It’s been 15 years since baroque conductor and scholar René Jacobs started recording operas by Mozart and at each instalment, one never knows exactly what to expect. Whether you like the final result or not (personally, I would take his Cosí to a desert island, but I never warmed to his Don Giovanni), one thing is sure: the Belgian maestro’s approach is always going to be quite different from what you have ever heard before. Last Saturday’s superb semi-staged performance of die Entführung aus dem Serail at the Concertgebouw certainly had that iconoclastic character, and was the more exciting for it.
Even without costumes and sets, the whole performance was a thrillingly theatrical experience. Soloists occupied the podium as if it were a stage, entering and exiting the Great Hall via just about every possible door. They sang but also acted their parts vividly. And one of the major surprises came from the libretto. Die Entführung is a Singspiel in which extensive dialogs in German are usually heavily truncated both in performances or recordings. In this performance, most of these dialogs (possibly all of them) were restored. This approach sounds quite drastic, but for all the reputation of Johann Gottlieb Stephanie as a poor librettist, I found those light-hearted dialogs engaging and sometimes quite witty. Not only did they carry the action forward and emphasize the comical character of the work, but they also gave each soloist the opportunity to paint their character more completely.
I guess making use of more extensive dialogs also helped to make the entirely spoken role of Pasha Selim fit into the action more easily. By choosing to cast the role with Cornelius Obonya, Mr. Jacobs definitely went for a very characteristic voice. The Austrian actor’s hoarse voice somewhat unsettled the public at first, sounding almost like Marlon Brando’s Godfather.
Another surprise was Mr.
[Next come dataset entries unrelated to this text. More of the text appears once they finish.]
-- ==== Sys2Proof/Laws/State.lean ====
section
/-! SUPPORT. What each writing operation does to each field of the state: one lemma per field per
operation, so that no later proof unfolds a record update. -/

namespace Sys2Proof.Machine

variable (s : State)

/-! ## setV -/

@[simp] theorem setV_v (x : Reg) (b : Byte) : (setV x b s).v = s.v.set x.val b := rfl
@[simp] theorem setV_iReg (x : Reg) (b : Byte) : (setV x b s).iReg = s.iReg := rfl
@[simp] theorem setV_pc (x : Reg) (b : Byte) : (setV x b s).pc = s.pc := rfl
@[simp] theorem setV_mem (x : Reg) (b : Byte) : (setV x b s).mem = s.mem := rfl
@[simp] theorem setV_stack (x : Reg) (b : Byte) : (setV x b s).stack = s.stack := rfl
@[simp] theorem setV_dt (x : Reg) (b : Byte) : (setV x b s).dt = s.dt := rfl
@[simp] theorem setV_st (x : Reg) (b : Byte) : (setV x b s).st = s.st := rfl
@[simp] theorem setV_flg (x : Reg) (b : Byte) : (setV x b s).flg = s.flg := rfl
@[simp] theorem setV_wait (x : Reg) (b : Byte) : (setV x b s).wait = s.wait := rfl
@[simp] theorem setV_fb (x : Reg) (b : Byte) : (setV x b s).fb = s.fb := rfl
@[simp] theorem setV_cfg (x : Reg) (b : Byte) : (setV x b s).cfg = s.cfg := rfl
@[simp] theorem setV_keyQueue (x : Reg) (b : Byte) : (setV x b s).keyQueue = s.keyQueue := rfl
@[simp] theorem setV_keyDraws (x : Reg) (b : Byte) : (setV x b s).keyDraws = s.keyDraws := rfl
@[simp] theorem setV_rndQueue (x : Reg) (b : Byte) : (setV x b s).rndQueue = s.rndQueue := rfl
@[simp] theorem setV_rndDraws (x : Reg) (b : Byte) : (setV x b s).rndDraws = s.rndDraws := rfl

/-! ## setVF -/

@[simp] theorem setVF_v (b : Byte) : (setVF b s).v = s.v.set 15 b := rfl
@[simp] theorem setVF_iReg (b : Byte) : (setVF b s).iReg = s.iReg := rfl
@[simp] theorem setVF_pc (b : Byte) : (setVF b s).pc = s.pc := rfl
@[simp] theorem setVF_mem (b : Byte) : (setVF b s).mem = s.mem := rfl
@[simp] theorem setVF_stack (b : Byte) : (setVF b s).stack = s.stack := rfl
@[simp] theorem setVF_dt (b : Byte) : (setVF b s).dt = s.dt := rfl
@[simp] theorem setVF_st (b : Byte) : (setVF b s).st = s.st := rfl
@[simp] theorem setVF_flg (b : Byte) : (setVF b s).flg = s.flg := rfl
@[simp] theorem setVF_wait (b : Byte) : (setVF b s).wait = s.wait := rfl
@[simp] theorem setVF_fb (b : Byte) : (setVF b s).fb = s.fb := rfl
@[simp] theorem setVF_cfg (b : Byte) : (setVF b s).cfg = s.cfg := rfl
@[simp] theorem setVF_keyQueue (b : Byte) : (setVF b s).keyQueue = s.keyQueue := rfl
@[simp] theorem setVF_keyDraws (b : Byte) : (setVF b s).keyDraws = s.keyDraws := rfl
@[simp] theorem setVF_rndQueue (b : Byte) : (setVF b s).rndQueue = s.rndQueue := rfl
@[simp] theorem setVF_rndDraws (b : Byte) : (setVF b s).rndDraws = s.rndDraws := rfl

/-! ## setI -/

@[simp] theorem setI_v (a : Word) : (setI a s).v = s.v := rfl
@[simp] theorem setI_iReg (a : Word) : (setI a s).iReg = a := rfl
@[simp] theorem setI_pc (a : Word) : (setI a s).pc = s.pc := rfl
@[simp] theorem setI_mem (a : Word) : (setI a s).mem = s.mem := rfl
@[simp] theorem setI_stack (a : Word) : (setI a s).stack = s.stack := rfl
@[simp] theorem setI_dt (a : Word) : (setI a s).dt = s.dt := rfl
@[simp] theorem setI_st (a : Word) : (setI a s).st = s.st := rfl
@[simp] theorem setI_flg (a : Word) : (setI a s).flg = s.flg := rfl
@[simp] theorem setI_wait (a : Word) : (setI a s).wait = s.wait := rfl
@[simp] theorem setI_fb (a : Word) : (setI a s).fb = s.fb := rfl
@[simp] theorem setI_cfg (a : Word) : (setI a s).cfg = s.cfg := rfl
@[simp] theorem setI_keyQueue (a : Word) : (setI a s).keyQueue = s.keyQueue := rfl
@[simp] theorem setI_keyDraws (a : Word) : (setI a s).keyDraws = s.keyDraws := rfl
@[simp] theorem setI_rndQueue (a : Word) : (setI a s).rndQueue = s.rndQueue := rfl
@[simp] theorem setI_rndDraws (a : Word) : (setI a s).rndDraws = s.rndDraws := rfl

/-! ## setPc -/

@[simp] theorem setPc_v (a : Word) : (setPc a s).v = s.v := rfl
@[simp] theorem setPc_iReg (a : Word) : (setPc a s).iReg = s.iReg := rfl
@[simp] theorem setPc_pc (a : Word) : (setPc a s).pc = a := rfl
@[simp] theorem setPc_mem (a : Word) : (setPc a s).mem = s.mem := rfl
@[simp] theorem setPc_stack (a : Word) : (setPc a s).stack = s.stack := rfl
@[simp] theorem setPc_dt (a : Word) : (setPc a s).dt = s.dt := rfl
@[simp] theorem setPc_st (a : Word) : (setPc a s).st = s.st := rfl
@[simp] theorem setPc_flg (a : Word) : (setPc a s).flg = s.flg := rfl
@[simp] theorem setPc_wait (a : Word) : (setPc a s).wait = s.wait := rfl
@[simp] theorem setPc_fb (a : Word) : (setPc a s).fb = s.fb := rfl
@[simp] theorem setPc_cfg (a : Word) : (setPc a s).cfg = s.cfg := rfl
@[simp] theorem setPc_keyQueue (a : Word) : (setPc a s).keyQueue = s.keyQueue := rfl
@[simp] theorem setPc_keyDraws (a : Word) : (setPc a s).keyDraws = s.keyDraws := rfl
@[simp] theorem setPc_rndQueue (a : Word) : (setPc a s).rndQueue = s.rndQueue := rfl
@[simp] theorem setPc_rndDraws (a : Word) : (setPc a s).rndDraws = s.rndDraws := rfl

/-! ## advance -/

@[simp] theorem advance_v : (advance s).v = s.v := rfl
@[simp] theorem advance_iReg : (advance s).iReg = s.iReg := rfl
@[simp] theorem advance_pc : (advance s).pc = s.pc + 2 := rfl
@[simp] theorem advance_mem : (advance s).mem = s.mem := rfl
@[simp] theorem advance_stack : (advance s).stack = s.stack := rfl
@[simp] theorem advance_dt : (advance s).dt = s.dt := rfl
@[simp] theorem advance_st : (advance s).st = s.st := rfl
@[simp] theorem advance_flg : (advance s).flg = s.flg := rfl
@[simp] theorem advance_wait : (advance s).wait = s.wait := rfl
@[simp] theorem advance_fb : (advance s).fb = s.fb := rfl
@[simp] theorem advance_cfg : (advance s).cfg = s.cfg := rfl
@[simp] theorem advance_keyQueue : (advance s).keyQueue = s.keyQueue := rfl
@[simp] theorem advance_keyDraws : (advance s).keyDraws = s.keyDraws := rfl
@[simp] theorem advance_rndQueue : (advance s).rndQueue = s.rndQueue := rfl
@[simp] theorem advance_rndDraws : (advance s).rndDraws = s.rndDraws := rfl

/-! ## setDt -/

@[simp] theorem setDt_v (b : Byte) : (setDt b s).v = s.v := rfl
@[simp] theorem setDt_iReg (b : Byte) : (setDt b s).iReg = s.iReg := rfl
@[simp] theorem setDt_pc (b : Byte) : (setDt b s).pc = s.pc := rfl
@[simp] theorem setDt_mem (b : Byte) : (setDt b s).mem = s.mem := rfl
@[simp] theorem setDt_stack (b : Byte) : (setDt b s).stack = s.stack := rfl
@[simp] theorem setDt_dt (b : Byte) : (setDt b s).dt = b := rfl
@[simp] theorem setDt_st (b : Byte) : (setDt b s).st = s.st := rfl
@[simp] theorem setDt_flg (b : Byte) : (setDt b s).flg = s.flg := rfl
@[simp] theorem setDt_wait (b : Byte) : (setDt b s).wait = s.wait := rfl
@[simp] theorem setDt_fb (b : Byte) : (setDt b s).fb = s.fb := rfl
@[simp] theorem setDt_cfg (b : Byte) : (setDt b s).cfg = s.cfg := rfl
@[simp] theorem setDt_keyQueue (b : Byte) : (setDt b s).keyQueue = s.keyQueue := rfl
@[simp] theorem setDt_keyDraws (b : Byte) : (setDt b s).keyDraws = s.keyDraws := rfl
@[simp] theorem setDt_rndQueue (b : Byte) : (setDt b s).rndQueue = s.rndQueue := rfl
@[simp] theorem setDt_rndDraws (b : Byte) : (setDt b s).rndDraws = s.rndDraws := rfl

/-! ## setSt -/

@[simp] theorem setSt_v (b : Byte) : (setSt b s).v = s.v := rfl
@[simp] theorem setSt_iReg (b : Byte) : (setSt b s).iReg = s.iReg := rfl
@[simp] theorem setSt_pc (b : Byte) : (setSt b s).pc = s.pc := rfl
@[simp] theorem setSt_mem (b : Byte) : (setSt b s).mem = s.mem := rfl
@[simp] theorem setSt_stack (b : Byte) : (setSt b s).stack = s.stack := rfl
@[simp] theorem setSt_dt (b : Byte) : (setSt b s).dt = s.dt := rfl
@[simp] theorem setSt_st (b : Byte) : (setSt b s).st = b := rfl
@[simp] theorem setSt_flg (b : Byte) : (setSt b s).flg = s.flg := rfl
@[simp] theorem setSt_wait (b : Byte) : (setSt b s).wait = s.wait := rfl
@[simp] theorem setSt_fb (b : Byte) : (setSt b s).fb = s.fb := rfl
@[simp] theorem setSt_cfg (b : Byte) : (setSt b s).cfg = s.cfg := rfl
@[simp] theorem setSt_keyQueue (b : Byte) : (setSt b s).keyQueue = s.keyQueue := rfl
@[simp] theorem setSt_keyDraws (b : Byte) : (setSt b s).keyDraws = s.keyDraws := rfl
@[simp] theorem setSt_rndQueue (b : Byte) : (setSt b s).rndQueue = s.rndQueue := rfl
@[simp] theorem setSt_rndDraws (b : Byte) : (setSt b s).rndDraws = s.rndDraws := rfl

/-! ## setFlg -/

@[simp] theorem setFlg_v (k : Fin 8) (b : Byte) : (setFlg k b s).v = s.v := rfl
@[simp] theorem setFlg_iReg (k : Fin 8) (b : Byte) : (setFlg k b s).iReg = s.iReg := rfl
@[simp] theorem setFlg_pc (k : Fin 8) (b : Byte) : (setFlg k b s).pc = s.pc := rfl
@[simp] theorem setFlg_mem (k : Fin 8) (b : Byte) : (setFlg k b s).mem = s.mem := rfl
@[simp] theorem setFlg_stack (k : Fin 8) (b : Byte) : (setFlg k b s).stack = s.stack := rfl
@[simp] theorem setFlg_dt (k : Fin 8) (b : Byte) : (setFlg k b s).dt = s.dt := rfl
@[simp] theorem setFlg_st (k : Fin 8) (b : Byte) : (setFlg k b s).st = s.st := rfl
@[simp] theorem setFlg_flg (k : Fin 8) (b : Byte) : (setFlg k b s).flg = s.flg.set k.val b := rfl
@[simp] theorem setFlg_wait (k : Fin 8) (b : Byte) : (setFlg k b s).wait = s.wait := rfl
@[simp] theorem setFlg_fb (k : Fin 8) (b : Byte) : (setFlg k b s).fb = s.fb := rfl
@[simp] theorem setFlg_cfg (k : Fin 8) (b : Byte) : (setFlg k b s).cfg = s.cfg := rfl
@[simp] theorem setFlg_keyQueue (k : Fin 8) (b : Byte) : (setFlg k b s).keyQueue = s.keyQueue := rfl
@[simp] theorem setFlg_keyDraws (k : Fin 8) (b : Byte) : (setFlg k b s).keyDraws = s.keyDraws := rfl
@[simp] theorem setFlg_rndQueue (k : Fin 8) (b : Byte) : (setFlg k b s).rndQueue = s.rndQueue := rfl
@[simp] theorem setFlg_rndDraws (k : Fin 8) (b : Byte) : (setFlg k b s).rndDraws = s.rndDraws := rfl

/-! ## setWait -/

@[simp] theorem setWait_v (w : WaitState) : (setWait w s).v = s.v := rfl
@[simp] theorem setWait_iReg (w : WaitState) : (setWait w s).iReg = s.iReg := rfl
@[simp] theorem setWait_pc (w : WaitState) : (setWait w s).pc = s.pc := rfl
@[simp] theorem setWait_mem (w : WaitState) : (setWait w s).mem = s.mem := rfl
@[simp] theorem setWait_stack (w : WaitState) : (setWait w s).stack = s.stack := rfl
@[simp] theorem setWait_dt (w : WaitState) : (setWait w s).dt = s.dt := rfl
@[simp] theorem setWait_st (w : WaitState) : (setWait w s).st = s.st := rfl
@[simp] theorem setWait_flg (w : WaitState) : (setWait w s).flg = s.flg := rfl
@[simp] theorem setWait_wait (w : WaitState) : (setWait w s).wait = w := rfl
@[simp] theorem setWait_fb (w : WaitState) : (setWait w s).fb = s.fb := rfl
@[simp] theorem setWait_cfg (w : WaitState) : (setWait w s).cfg = s.cfg := rfl
@[simp] theorem setWait_keyQueue (w : WaitState) : (setWait w s).keyQueue = s.keyQueue := rfl
@[simp] theorem setWait_keyDraws (w : WaitState) : (setWait w s).keyDraws = s.keyDraws := rfl
@[simp] theorem setWait_rndQueue (w : WaitState) : (setWait w s).rndQueue = s.rndQueue := rfl
@[simp] theorem setWait_rndDraws (w : WaitState) : (setWait w s).rndDraws = s.rndDraws := rfl

/-! ## setFb -/

@[simp] theorem setFb_v (fb : Framebuffer) : (setFb fb s).v = s.v := rfl
@[simp] theorem setFb_iReg (fb : Framebuffer) : (setFb fb s).iReg = s.iReg := rfl
@[simp] theorem setFb_pc (fb : Framebuffer) : (setFb fb s).pc = s.pc := rfl
@[simp] theorem setFb_mem (fb : Framebuffer) : (setFb fb s).mem = s.mem := rfl
@[simp] theorem setFb_stack (fb : Framebuffer) : (setFb fb s).stack = s.stack := rfl
@[simp] theorem setFb_dt (fb : Framebuffer) : (setFb fb s).dt = s.dt := rfl
@[simp] theorem setFb_st (fb : Framebuffer) : (setFb fb s).st = s.st := rfl
@[simp] theorem setFb_flg (fb : Framebuffer) : (setFb fb s).flg = s.flg := rfl
@[simp] theorem setFb_wait (fb : Framebuffer) : (setFb fb s).wait = s.wait := rfl
@[simp] theorem setFb_fb (fb : Framebuffer) : (setFb fb s).fb = fb := rfl
@[simp] theorem setFb_cfg (fb : Framebuffer) : (setFb fb s).cfg = s.cfg := rfl
@[simp] theorem setFb_keyQueue (fb : Framebuffer) : (setFb fb s).keyQueue = s.keyQueue := rfl
@[simp] theorem setFb_keyDraws (fb : Framebuffer) : (setFb fb s).keyDraws = s.keyDraws := rfl
@[simp] theorem setFb_rndQueue (fb : Framebuffer) : (setFb fb s).rndQueue = s.rndQueue := rfl
@[simp] theorem setFb_rndDraws (fb : Framebuffer) : (setFb fb s).rndDraws = s.rndDraws := rfl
Jacobs’ addition of a fortepiano continuo. In Singspiel, we are used to hear the dialogs unaccompanied. Here, the fortepiano was used at times to underline spoken phrases. Here and there, the continuo discreetly hinted at melodies borrowed from other works by Mozart. It especially brought an additional atmospheric dimension to some of Pasha Selim’s long spoken monologues.
The rest of the cast was entirely composed of young singers. Mari Eriksmoen was an charming and malicious Blonde with a light and elegant soprano well-suited to the fiery English maid. As Konstanze, Robin Johannssen’s soprano boasted a middle range with silvery tones. The Berlin-based American soprano sang “Traurigkeit ward mir zum Lose” very affectingly, but I found her rendition of “Martern aller Arten” lacking in brilliance, the voice sometimes thinning at the top and the bottom becoming practically inaudible above the orchestra.